* **Stored data entries**

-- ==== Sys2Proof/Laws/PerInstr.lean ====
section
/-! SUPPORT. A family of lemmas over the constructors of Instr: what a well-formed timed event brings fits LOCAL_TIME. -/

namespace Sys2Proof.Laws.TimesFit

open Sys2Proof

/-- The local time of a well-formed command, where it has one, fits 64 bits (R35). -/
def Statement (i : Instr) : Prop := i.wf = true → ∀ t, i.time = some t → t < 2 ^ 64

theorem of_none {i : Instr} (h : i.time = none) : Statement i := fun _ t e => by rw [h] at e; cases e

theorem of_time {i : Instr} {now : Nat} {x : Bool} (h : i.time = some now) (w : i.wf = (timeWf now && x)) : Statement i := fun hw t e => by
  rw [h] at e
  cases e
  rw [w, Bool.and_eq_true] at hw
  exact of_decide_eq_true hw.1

==

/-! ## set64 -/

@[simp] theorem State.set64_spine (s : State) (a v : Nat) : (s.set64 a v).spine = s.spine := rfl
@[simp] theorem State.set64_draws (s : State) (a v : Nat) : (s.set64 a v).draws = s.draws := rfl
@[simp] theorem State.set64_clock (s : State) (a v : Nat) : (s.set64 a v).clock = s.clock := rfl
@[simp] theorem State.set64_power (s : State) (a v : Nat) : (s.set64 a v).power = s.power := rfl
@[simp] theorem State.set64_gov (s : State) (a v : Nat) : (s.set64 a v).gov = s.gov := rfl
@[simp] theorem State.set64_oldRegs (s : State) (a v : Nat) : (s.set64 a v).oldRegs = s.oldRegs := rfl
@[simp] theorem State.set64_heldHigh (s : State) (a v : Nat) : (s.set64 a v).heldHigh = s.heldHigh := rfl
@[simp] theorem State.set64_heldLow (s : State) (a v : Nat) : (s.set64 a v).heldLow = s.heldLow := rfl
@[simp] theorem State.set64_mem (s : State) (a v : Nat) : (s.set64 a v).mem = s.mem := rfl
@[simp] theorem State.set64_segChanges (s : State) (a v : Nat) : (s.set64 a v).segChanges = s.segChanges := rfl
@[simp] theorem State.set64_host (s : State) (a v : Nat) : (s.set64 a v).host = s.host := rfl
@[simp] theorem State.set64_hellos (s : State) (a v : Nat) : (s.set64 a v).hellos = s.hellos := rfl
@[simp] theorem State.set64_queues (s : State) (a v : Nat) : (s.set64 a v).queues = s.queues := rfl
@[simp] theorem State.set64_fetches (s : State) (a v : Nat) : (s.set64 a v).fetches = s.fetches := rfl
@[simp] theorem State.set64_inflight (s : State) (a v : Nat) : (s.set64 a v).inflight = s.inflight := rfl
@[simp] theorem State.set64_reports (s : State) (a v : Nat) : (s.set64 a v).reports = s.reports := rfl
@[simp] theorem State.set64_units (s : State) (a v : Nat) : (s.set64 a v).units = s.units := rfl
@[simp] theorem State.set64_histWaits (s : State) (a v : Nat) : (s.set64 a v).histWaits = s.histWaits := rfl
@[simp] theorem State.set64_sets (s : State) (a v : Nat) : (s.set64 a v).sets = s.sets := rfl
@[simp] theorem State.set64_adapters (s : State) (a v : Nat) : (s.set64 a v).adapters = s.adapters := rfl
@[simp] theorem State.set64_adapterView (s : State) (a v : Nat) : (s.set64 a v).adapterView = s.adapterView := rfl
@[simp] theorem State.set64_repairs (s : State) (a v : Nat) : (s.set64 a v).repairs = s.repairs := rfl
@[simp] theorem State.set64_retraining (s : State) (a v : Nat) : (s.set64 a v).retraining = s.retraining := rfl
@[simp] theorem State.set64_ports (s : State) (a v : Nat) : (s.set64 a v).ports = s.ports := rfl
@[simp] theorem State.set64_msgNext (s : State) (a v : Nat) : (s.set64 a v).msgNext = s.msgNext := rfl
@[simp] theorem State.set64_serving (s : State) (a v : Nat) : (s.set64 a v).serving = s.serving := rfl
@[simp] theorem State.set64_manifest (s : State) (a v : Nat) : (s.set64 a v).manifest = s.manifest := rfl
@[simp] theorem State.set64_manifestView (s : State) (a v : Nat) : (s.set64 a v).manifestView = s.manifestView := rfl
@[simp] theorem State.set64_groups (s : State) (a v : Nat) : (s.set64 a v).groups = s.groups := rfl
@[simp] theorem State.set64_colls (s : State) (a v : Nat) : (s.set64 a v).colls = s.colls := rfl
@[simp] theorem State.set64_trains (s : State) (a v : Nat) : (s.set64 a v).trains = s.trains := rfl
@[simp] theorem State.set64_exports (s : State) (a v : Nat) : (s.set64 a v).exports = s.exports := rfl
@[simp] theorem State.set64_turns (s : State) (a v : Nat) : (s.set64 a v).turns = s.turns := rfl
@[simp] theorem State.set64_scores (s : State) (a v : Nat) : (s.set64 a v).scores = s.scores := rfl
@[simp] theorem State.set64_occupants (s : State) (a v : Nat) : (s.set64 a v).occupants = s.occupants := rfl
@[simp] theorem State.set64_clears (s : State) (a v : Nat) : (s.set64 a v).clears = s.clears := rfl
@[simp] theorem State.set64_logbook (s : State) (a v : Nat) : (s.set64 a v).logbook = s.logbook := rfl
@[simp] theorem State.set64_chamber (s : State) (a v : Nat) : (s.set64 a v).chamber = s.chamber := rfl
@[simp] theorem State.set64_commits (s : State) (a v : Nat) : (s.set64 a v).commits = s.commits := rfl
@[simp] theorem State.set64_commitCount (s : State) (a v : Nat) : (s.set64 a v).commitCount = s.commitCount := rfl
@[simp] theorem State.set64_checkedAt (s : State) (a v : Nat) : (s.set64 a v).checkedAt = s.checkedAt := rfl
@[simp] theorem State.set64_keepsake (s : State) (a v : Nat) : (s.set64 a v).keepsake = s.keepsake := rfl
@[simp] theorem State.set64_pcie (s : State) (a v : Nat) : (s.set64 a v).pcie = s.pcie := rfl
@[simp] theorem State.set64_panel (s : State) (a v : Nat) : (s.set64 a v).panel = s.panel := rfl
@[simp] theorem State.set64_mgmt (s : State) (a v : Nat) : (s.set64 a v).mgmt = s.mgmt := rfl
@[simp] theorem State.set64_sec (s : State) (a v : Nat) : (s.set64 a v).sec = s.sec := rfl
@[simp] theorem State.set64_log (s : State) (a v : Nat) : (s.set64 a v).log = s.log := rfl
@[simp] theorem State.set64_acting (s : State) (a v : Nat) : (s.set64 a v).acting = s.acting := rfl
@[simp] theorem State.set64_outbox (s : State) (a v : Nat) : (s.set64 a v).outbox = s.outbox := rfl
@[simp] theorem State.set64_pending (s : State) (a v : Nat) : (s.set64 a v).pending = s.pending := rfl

* **Your goal**
Your answer should be the lines above, from the line containing "s.keepsake := rfl" up to and including the line containing "s.panel := rfl", reproduced exactly and with nothing else.

* **Solution below**
@[simp] theorem State.set64_keepsake (s : State) (a v : Nat) : (s.set64 a v).keepsake = s.keepsake := rfl
@[simp] theorem State.set64_pcie (s : State) (a v : Nat) : (s.set64 a v).pcie = s.pcie := rfl
@[simp] theorem State.set64_panel (s : State) (a v : Nat) : (s.set64 a v).panel = s.panel := rfl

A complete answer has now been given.